I did it using the package. But I think doing it on the nginx level might
be more efficient. Both work though

piaf666 · January 5, 2017, 3:03pm

Hi, old post, but interesting.
I want to cache static html pages generated by prerender by using nginx file caching solution (not S3 or redis solutions including with prerender.io plugin). And this only for bots user-agent (if ($prerender = 1) …) . I understand you did it. So how did you configure Nginx ? Any example ?
I’m beginer so my question is maybe incongruous.
thx !

gurjitmehta · September 11, 2017, 3:56pm

Hey guys, I know this is an old post but anyone here able to guide. I was reading on the google official docs that Ajax crawling has been deprecated as of oct 2015 https://developers.google.com/webmasters/ajax-crawling/docs/specification

So does it affects the meteor.js package for prerender.io(dfischer one). How we are supposed to specify the prerender.io service now ?
I understand that nginx config are used for caching the response, but what is the advice as of now with new specs of google. How can we specify the caching now ( if needed).

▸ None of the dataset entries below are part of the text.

@[simp] theorem State.handAll_frame (s : State) (afterPave : Bool) (hs : List Handoff) :
    (s.handAll afterPave hs).mem = s.mem ∧ (s.handAll afterPave hs).port = s.port ∧ (s.handAll afterPave hs).rif = s.rif ∧ (s.handAll afterPave hs).bdr = s.bdr ∧ (s.handAll afterPave hs).sps = s.sps ∧ (s.handAll afterPave hs).msc = s.msc ∧ (s.handAll afterPave hs).trm = s.trm ∧ (s.handAll afterPave hs).hlc = s.hlc ∧ (s.handAll afterPave hs).geu = s.geu ∧ (s.handAll afterPave hs).lvc = s.lvc ∧ (s.handAll afterPave hs).htc = s.htc ∧ (s.handAll afterPave hs).fdc = s.fdc ∧ (s.handAll afterPave hs).mru = s.mru ∧ (s.handAll afterPave hs).pending = s.pending := by
  unfold State.handAll; refine ⟨?_, ?_, ?_, ?_, ?_, ?_, ?_, ?_, ?_, ?_, ?_, ?_, ?_, ?_⟩ <;> (repeat' first | (simp; done) | split | dsimp only | simp)

@[simp] theorem State.setCause_frame (s : State) (c : Cause) :
    (s.setCause c).mem = s.mem ∧ (s.setCause c).port = s.port ∧ (s.setCause c).bdr = s.bdr ∧ (s.setCause c).sps = s.sps ∧ (s.setCause c).msc = s.msc ∧ (s.setCause c).trm = s.trm ∧ (s.setCause c).hlc = s.hlc ∧ (s.setCause c).geu = s.geu ∧ (s.setCause c).lvc = s.lvc ∧ (s.setCause c).htc = s.htc ∧ (s.setCause c).fdc = s.fdc ∧ (s.setCause c).mru = s.mru ∧ (s.setCause c).inbox = s.inbox ∧ (s.setCause c).pending = s.pending := by
  unfold State.setCause; refine ⟨?_, ?_, ?_, ?_, ?_, ?_, ?_, ?_, ?_, ?_, ?_, ?_, ?_, ?_⟩ <;> (repeat' first | (simp; done) | split | dsimp only | simp)

@[simp] theorem State.issueSummary_frame (s : State) :
    (s.issueSummary).mem = s.mem ∧ (s.issueSummary).bdr = s.bdr ∧ (s.issueSummary).sps = s.sps ∧ (s.issueSummary).msc = s.msc ∧ (s.issueSummary).trm = s.trm ∧ (s.issueSummary).hlc = s.hlc ∧ (s.issueSummary).geu = s.geu ∧ (s.issueSummary).lvc = s.lvc ∧ (s.issueSummary).htc = s.htc ∧ (s.issueSummary).fdc = s.fdc ∧ (s.issueSummary).mru = s.mru ∧ (s.issueSummary).inbox = s.inbox ∧ (s.issueSummary).pending = s.pending := by
  unfold State.issueSummary; refine ⟨?_, ?_, ?_, ?_, ?_, ?_, ?_, ?_, ?_, ?_, ?_, ?_, ?_⟩ <;> (repeat' first | (simp; done) | split | dsimp only | simp)

@[simp] theorem State.requestRewrite_frame (s : State) :
    (s.requestRewrite).mem = s.mem ∧ (s.requestRewrite).bdr = s.bdr ∧ (s.requestRewrite).sps = s.sps ∧ (s.requestRewrite).msc = s.msc ∧ (s.requestRewrite).trm = s.trm ∧ (s.requestRewrite).hlc = s.hlc ∧ (s.requestRewrite).geu = s.geu ∧ (s.requestRewrite).lvc = s.lvc ∧ (s.requestRewrite).htc = s.htc ∧ (s.requestRewrite).fdc = s.fdc ∧ (s.requestRewrite).mru = s.mru ∧ (s.requestRewrite).inbox = s.inbox ∧ (s.requestRewrite).pending = s.pending := by
  unfold State.requestRewrite; refine ⟨?_, ?_, ?_, ?_, ?_, ?_, ?_, ?_, ?_, ?_, ?_, ?_, ?_⟩ <;> (repeat' first | (simp; done) | split | dsimp only | simp)

@[simp] theorem State.issuePending_frame (s : State) :
    (s.issuePending).mem = s.mem ∧ (s.issuePending).bdr = s.bdr ∧ (s.issuePending).sps = s.sps ∧ (s.issuePending).msc = s.msc ∧ (s.issuePending).trm = s.trm ∧ (s.issuePending).hlc = s.hlc ∧ (s.issuePending).geu = s.geu ∧ (s.issuePending).lvc = s.lvc ∧ (s.issuePending).htc = s.htc ∧ (s.issuePending).fdc = s.fdc ∧ (s.issuePending).mru = s.mru ∧ (s.issuePending).inbox = s.inbox ∧ (s.issuePending).pending = s.pending := by
  unfold State.issuePending; refine ⟨?_, ?_, ?_, ?_, ?_, ?_, ?_, ?_, ?_, ?_, ?_, ?_, ?_⟩ <;> (repeat' first | (simp; done) | split | dsimp only | simp)

@[simp] theorem State.postNote_frame (s : State) (kind : NoteKind) (subject : Nat) (value : Word) :
    (s.postNote kind subject value).mem = s.mem ∧ (s.postNote kind subject value).bdr = s.bdr ∧ (s.postNote kind subject value).sps = s.sps ∧ (s.postNote kind subject value).msc = s.msc ∧ (s.postNote kind subject value).trm = s.trm ∧ (s.postNote kind subject value).hlc = s.hlc ∧ (s.postNote kind subject value).geu = s.geu ∧ (s.postNote kind subject value).lvc = s.lvc ∧ (s.postNote kind subject value).htc = s.htc ∧ (s.postNote kind subject value).fdc = s.fdc ∧ (s.postNote kind subject value).mru = s.mru ∧ (s.postNote kind subject value).inbox = s.inbox ∧ (s.postNote kind subject value).pending = s.pending := by
  unfold State.postNote; refine ⟨?_, ?_, ?_, ?_, ?_, ?_, ?_, ?_, ?_, ?_, ?_, ?_, ?_⟩ <;> (repeat' first | (simp; done) | split | dsimp only | simp)

@[simp] theorem State.issueSlot_frame (s : State) (slot : Nat) (o : SlotOutcome) :
    (s.issueSlot slot o).mem = s.mem ∧ (s.issueSlot slot o).rif = s.rif ∧ (s.issueSlot slot o).bdr = s.bdr ∧ (s.issueSlot slot o).sps = s.sps ∧ (s.issueSlot slot o).msc = s.msc ∧ (s.issueSlot slot o).trm = s.trm ∧ (s.issueSlot slot o).hlc = s.hlc ∧ (s.issueSlot slot o).geu = s.geu ∧ (s.issueSlot slot o).lvc = s.lvc ∧ (s.issueSlot slot o).htc = s.htc ∧ (s.issueSlot slot o).fdc = s.fdc ∧ (s.issueSlot slot o).mru = s.mru ∧ (s.issueSlot slot o).inbox = s.inbox ∧ (s.issueSlot slot o).pending = s.pending := by
  unfold State.issueSlot; refine ⟨?_, ?_, ?_, ?_, ?_, ?_, ?_, ?_, ?_, ?_, ?_, ?_, ?_, ?_⟩ <;> (repeat' first | (simp; done) | split | dsimp only | simp)

@[simp] theorem State.issueOutcome_frame (s : State) (state : SlotState) (result : Word) (reason : Reason) (ind : Indicators) :
    (s.issueOutcome state result reason ind).mem = s.mem ∧ (s.issueOutcome state result reason ind).rif = s.rif ∧ (s.issueOutcome state result reason ind).sps = s.sps ∧ (s.issueOutcome state result reason ind).msc = s.msc ∧ (s.issueOutcome state result reason ind).trm = s.trm ∧ (s.issueOutcome state result reason ind).hlc = s.hlc ∧ (s.issueOutcome state result reason ind).geu = s.geu ∧ (s.issueOutcome state result reason ind).lvc = s.lvc ∧ (s.issueOutcome state result reason ind).htc = s.htc ∧ (s.issueOutcome state result reason ind).fdc = s.fdc ∧ (s.issueOutcome state result reason ind).mru = s.mru ∧ (s.issueOutcome state result reason ind).inbox = s.inbox ∧ (s.issueOutcome state result reason ind).pending = s.pending := by
  unfold State.issueOutcome; refine ⟨?_, ?_, ?_, ?_, ?_, ?_, ?_, ?_, ?_, ?_, ?_, ?_, ?_⟩ <;> (repeat' first | (simp; done) | split | dsimp only | simp)

@[simp] theorem State.finishDone_frame (s : State) (result : Word) (limit soft pending : Bool) :
    (s.finishDone result limit soft pending).mem = s.mem ∧ (s.finishDone result limit soft pending).rif = s.rif ∧ (s.finishDone result limit soft pending).sps = s.sps ∧ (s.finishDone result limit soft pending).msc = s.msc ∧ (s.finishDone result limit soft pending).trm = s.trm ∧ (s.finishDone result limit soft pending).hlc = s.hlc ∧ (s.finishDone result limit soft pending).geu = s.geu ∧ (s.finishDone result limit soft pending).lvc = s.lvc ∧ (s.finishDone result limit soft pending).htc = s.htc ∧ (s.finishDone result limit soft pending).fdc = s.fdc ∧ (s.finishDone result limit soft pending).mru = s.mru ∧ (s.finishDone result limit soft pending).inbox = s.inbox ∧ (s.finishDone result limit soft pending).pending = s.pending := by
  unfold State.finishDone; refine ⟨?_, ?_, ?_, ?_, ?_, ?_, ?_, ?_, ?_, ?_, ?_, ?_, ?_⟩ <;> (repeat' first | (simp; done) | split | dsimp only | simp)

@[simp] theorem State.finishRefused_frame (s : State) (reason : Reason) :
    (s.finishRefused reason).mem = s.mem ∧ (s.finishRefused reason).rif = s.rif ∧ (s.finishRefused reason).sps = s.sps ∧ (s.finishRefused reason).msc = s.msc ∧ (s.finishRefused reason).trm = s.trm ∧ (s.finishRefused reason).hlc = s.hlc ∧ (s.finishRefused reason).geu = s.geu ∧ (s.finishRefused reason).lvc = s.lvc ∧ (s.finishRefused reason).htc = s.htc ∧ (s.finishRefused reason).fdc = s.fdc ∧ (s.finishRefused reason).mru = s.mru ∧ (s.finishRefused reason).inbox = s.inbox ∧ (s.finishRefused reason).pending = s.pending := by
  unfold State.finishRefused; refine ⟨?_, ?_, ?_, ?_, ?_, ?_, ?_, ?_, ?_, ?_, ?_, ?_, ?_⟩ <;> (repeat' first | (simp; done) | split | dsimp only | simp)

@[simp] theorem State.holdInFlight_frame (s : State) :
    (s.holdInFlight).mem = s.mem ∧ (s.holdInFlight).port = s.port ∧ (s.holdInFlight).rif = s.rif ∧ (s.holdInFlight).sps = s.sps ∧ (s.holdInFlight).msc = s.msc ∧ (s.holdInFlight).trm = s.trm ∧ (s.holdInFlight).hlc = s.hlc ∧ (s.holdInFlight).geu = s.geu ∧ (s.holdInFlight).lvc = s.lvc ∧ (s.holdInFlight).htc = s.htc ∧ (s.holdInFlight).fdc = s.fdc ∧ (s.holdInFlight).mru = s.mru ∧ (s.holdInFlight).inbox = s.inbox ∧ (s.holdInFlight).pending = s.pending := by
  unfold State.holdInFlight; refine ⟨?_, ?_, ?_, ?_, ?_, ?_, ?_, ?_, ?_, ?_, ?_, ?_, ?_, ?_⟩ <;> (repeat' first | (simp; done) | split | dsimp only | simp)

/-! ## Region -/

@[simp] theorem State.reportRun_frame (s : State) (status : RunStatus) :
    (s.reportRun status).mem = s.mem ∧ (s.reportRun status).port = s.port ∧ (s.reportRun status).rif = s.rif ∧ (s.reportRun status).bdr = s.bdr ∧ (s.reportRun status).sps = s.sps ∧ (s.reportRun status).msc = s.msc ∧ (s.reportRun status).trm = s.trm ∧ (s.reportRun status).hlc = s.hlc ∧ (s.reportRun status).geu = s.geu ∧ (s.reportRun status).lvc = s.lvc ∧ (s.reportRun status).htc = s.htc ∧ (s.reportRun status).fdc = s.fdc ∧ (s.reportRun status).mru = s.mru ∧ (s.reportRun status).pending = s.pending := by
  unfold State.reportRun; refine ⟨?_, ?_, ?_, ?_, ?_, ?_, ?_, ?_, ?_, ?_, ?_, ?_, ?_, ?_⟩ <;> (repeat' first | (simp; done) | split | dsimp only | simp)

@[simp] theorem State.setRun_frame (s : State) (status : RunStatus) :
    (s.setRun status).mem = s.mem ∧ (s.setRun status).port = s.port ∧ (s.setRun status).bdr = s.bdr ∧ (s.setRun status).sps = s.sps ∧ (s.setRun status).msc = s.msc ∧ (s.setRun status).trm = s.trm ∧ (s.setRun status).hlc = s.hlc ∧ (s.setRun status).geu = s.geu ∧ (s.setRun status).lvc = s.lvc ∧ (s.setRun status).htc = s.htc ∧ (s.setRun status).fdc = s.fdc ∧ (s.setRun status).mru = s.mru ∧ (s.setRun status).pending = s.pending := by
  unfold State.setRun; refine ⟨?_, ?_, ?_, ?_, ?_, ?_, ?_, ?_, ?_, ?_, ?_, ?_, ?_⟩ <;> (repeat' first | (simp; done) | split | dsimp only | simp)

Any help @joshowens @dfischer, really appreciate it guys.

xvendo · April 5, 2018, 10:26pm

@sashko Does my app not getting busy, when connection to prerender.io with node package?

import prerenderIO from 'prerender-node';

Meteor.startup(function () {
    prerenderIO.set('prerenderToken', "mytoken");
    prerenderIO.set('protocol', 'https');
    prerenderIO.set('host', 'myapp.com');
});